King especially, was a rock throughout the tournament. The Canada-born T&T defender, calm and assured, the perfect defender a goalie would want holding the line. On at least three occasions, King was the only obstacle between Jamaica star Duncan and a goal. Once, pacey Duncan got ahead onto an overhead pass.
Caught on the wrong side, King switched just in time to put in a decisive tackle, just as the Jamaican looked for her 15th goal (entire tournament). Later King, lunged in, but got such good position on Duncan, it gave the no-nonsense Cuban referee Irazema Aguilera no choice, but to dismiss the Jamaican appeals for a penalty. Someone mentioned “Trinidad’s Franco Berrazi, comparing King to the legendary Italian and AC Milan defender.
T&T played sweet football, almost ticky-tacky like the Spanish, and controlling the first half hour. After trying to ambush the Soca Princesses in the opening seconds, Jamaican were forced to retreat and defend until the storm passed.
They conceded a goal, but Jamaica defended well, shutting out the dangerous Kennya Cordner out of the match. Under similar pressure, deep-lying T&T playmaker Karen Forbes neither defended nor attacked well. But, as Jamaica emerged an attacking force in the second half, T&T fought wholeheartedly, until Shade dropped to the floor exhausted.

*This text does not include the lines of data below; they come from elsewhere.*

/-- RespReady hands the held response over and frees the dispatcher; while it is Idle the event is not enabled and its
entry passes with no effect (R181, R349; D16; log 3). -/
def Obligations.RespReadyHandsOver : Prop :=
  ∀ (s : State) (rest : List Event), ready s → s.schedule = .respReady :: rest →
    (∀ r, s.disp.dispState = .waitResp → s.disp.respBuf = some r →
      step s = .next
        { s with
          schedule := rest
          outputs := s.outputs ++ [.resp r]
          disp := { s.disp with respBuf := none, dispState := .idle } }) ∧
    (s.disp.dispState = .idle → step s = .next { s with schedule := rest })

/-- A response that is not accepted hangs dispatch: every step but RespReady leaves the dispatcher waiting with the same
response, every persistent register, and a frame that waits (R182, R384; the kept hang is the spec's decision D16). -/
def Obligations.UnacceptedResponseHangs : Prop :=
  ∀ s t : State, s.disp.dispState = .waitResp → s.nextEvent ≠ .respReady → step s = .next t →
    t.disp.dispState = .waitResp ∧ t.disp.respBuf = s.disp.respBuf ∧ t.conf = s.conf ∧
      (s.asm.framePending = true → t.asm.framePending = true ∧ t.asm.fhold = s.asm.fhold)

/-! Whole-machine rules. -/

/-- No event but an executed command writes a configuration register, the group pointer, the target duty, the active
percentage or a mode of the occupancy unit (R85, R360: the host can never write a register). -/
def Obligations.OnlyDispatchWritesConfiguration : Prop :=
  ∀ s t : State, step s = .next t → ¬dispatching s →
    t.conf = s.conf ∧ t.groupWp = s.groupWp ∧ t.ramp.targetDuty = s.ramp.targetDuty ∧
      t.ramp.activePct = s.ramp.activePct ∧ t.occ.sensorEnabled = s.occ.sensorEnabled ∧
      t.occ.requestMode = s.occ.requestMode ∧ t.occ.manuallyOff = s.occ.manuallyOff

/-- The commissioning lock: while commissioned, the host address changes only by RESET_HOST_ADDR or FACTORY_RESET, and
the flag is cleared only by DECOMMISSION or FACTORY_RESET (R356; D29, D30, D35). -/
def Obligations.CommissioningLockHolds : Prop :=
  ∀ s t : State, step s = .next t → s.conf.commissioned = true →
    (t.conf.hostAddr ≠ s.conf.hostAddr → executes s .resetHostAddr ∨ executes s .factoryReset) ∧
    (t.conf.commissioned = false → executes s .decommission ∨ executes s .factoryReset)

/-- The store is written only by WRITE_FLASH and FACTORY_RESET (R81), and then with the image of the mirror as the step
leaves it (R320; the layout is the spec's decision D39). That outputs are a list which only grows is the model's choice
(log 4). -/
def Obligations.StoreWrittenOnlyByCommand : Prop :=
  ∀ s t : State, step s = .next t →
    ∃ new, t.outputs = s.outputs ++ new ∧
      ∀ img, Output.nvCommit img ∈ new →
        (executes s .writeFlash ∨ executes s .factoryReset) ∧ img = imageOf t.conf

/-- No step writes the parameters: R73 says it of the template table, and that the others stand beside it as data no
step writes is the model's form (log 1). Every step takes the schedule's first event, if it holds one, which is the
model's form of a run (log 3). -/
def Obligations.ParametersNeverWritten : Prop :=
  ∀ s t : State, step s = .next t → t.cfg = s.cfg ∧ t.schedule = s.schedule.tail

/-! Decoding and encoding (30_encoding.md). -/

/-- The matcher gives the first template in table order that accepts the payload: all before it do not (R157). -/
def Obligations.FirstMatchWins : Prop :=
  ∀ (ts : List Template) (p : List Byte) (t : Template), matchTemplate ts p = some t ↔
    ∃ before after, ts = before ++ t :: after ∧ (∀ j, j < t.P → p[j]? = t.pre[j]?) ∧
      ∀ u ∈ before, ¬∀ j, j < u.P → p[j]? = u.pre[j]?

/-- The fixed SET_LEVEL row reads "ADSPL50" + addr=254 as SET_LEVEL with digits '5' and '0', whatever rows follow it
(R103; the order of rows is a parameter), and four bytes are an identity frame (R107). That a word of 32 bits is those
four bytes, and that the first byte of a word is the lowest, is the model's choice (log 15). -/
def Obligations.KnownWordsDecode : Prop :=
  ∀ ts : List Template,
    decodeWordWith (⟨0, .setLevel, .num2, 5, [0x41#8, 0x44#8, 0x53#8, 0x50#8, 0x4C#8]⟩ :: ts) 64 0xFE30354C50534441 =
      some (.setLevel 0x35#8 0x30#8 0xFE#8) ∧
    decodeWordWith ts 32 0x42413231 = some (.identityFrame 0x31#8 0x32#8 0x41#8 0x42#8)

“I’m proud of Caribbean women(s) football. It was a great final,” stated Merron Gordon, Jamaica’s head-coach. “Both Trinidad and Jamaica are where they should be now. Hopefully, at least one of us will be in the World Cup.”
Likewise, T&T’s American head-coach Randy Waldrum thought it was a competitive final. “I think we played a great side in Jamaica. I think we saw a bit tonight; the fact that they had been together most of the summer in Miami,” Waldrum said.
“It wasn’t our best performance, but we needed a game like this where we were going to get stretched, so we could find out the area we needed to work on. But having said that, we are proud of the effort of the girls to have scored 21 goals and not given anything up.”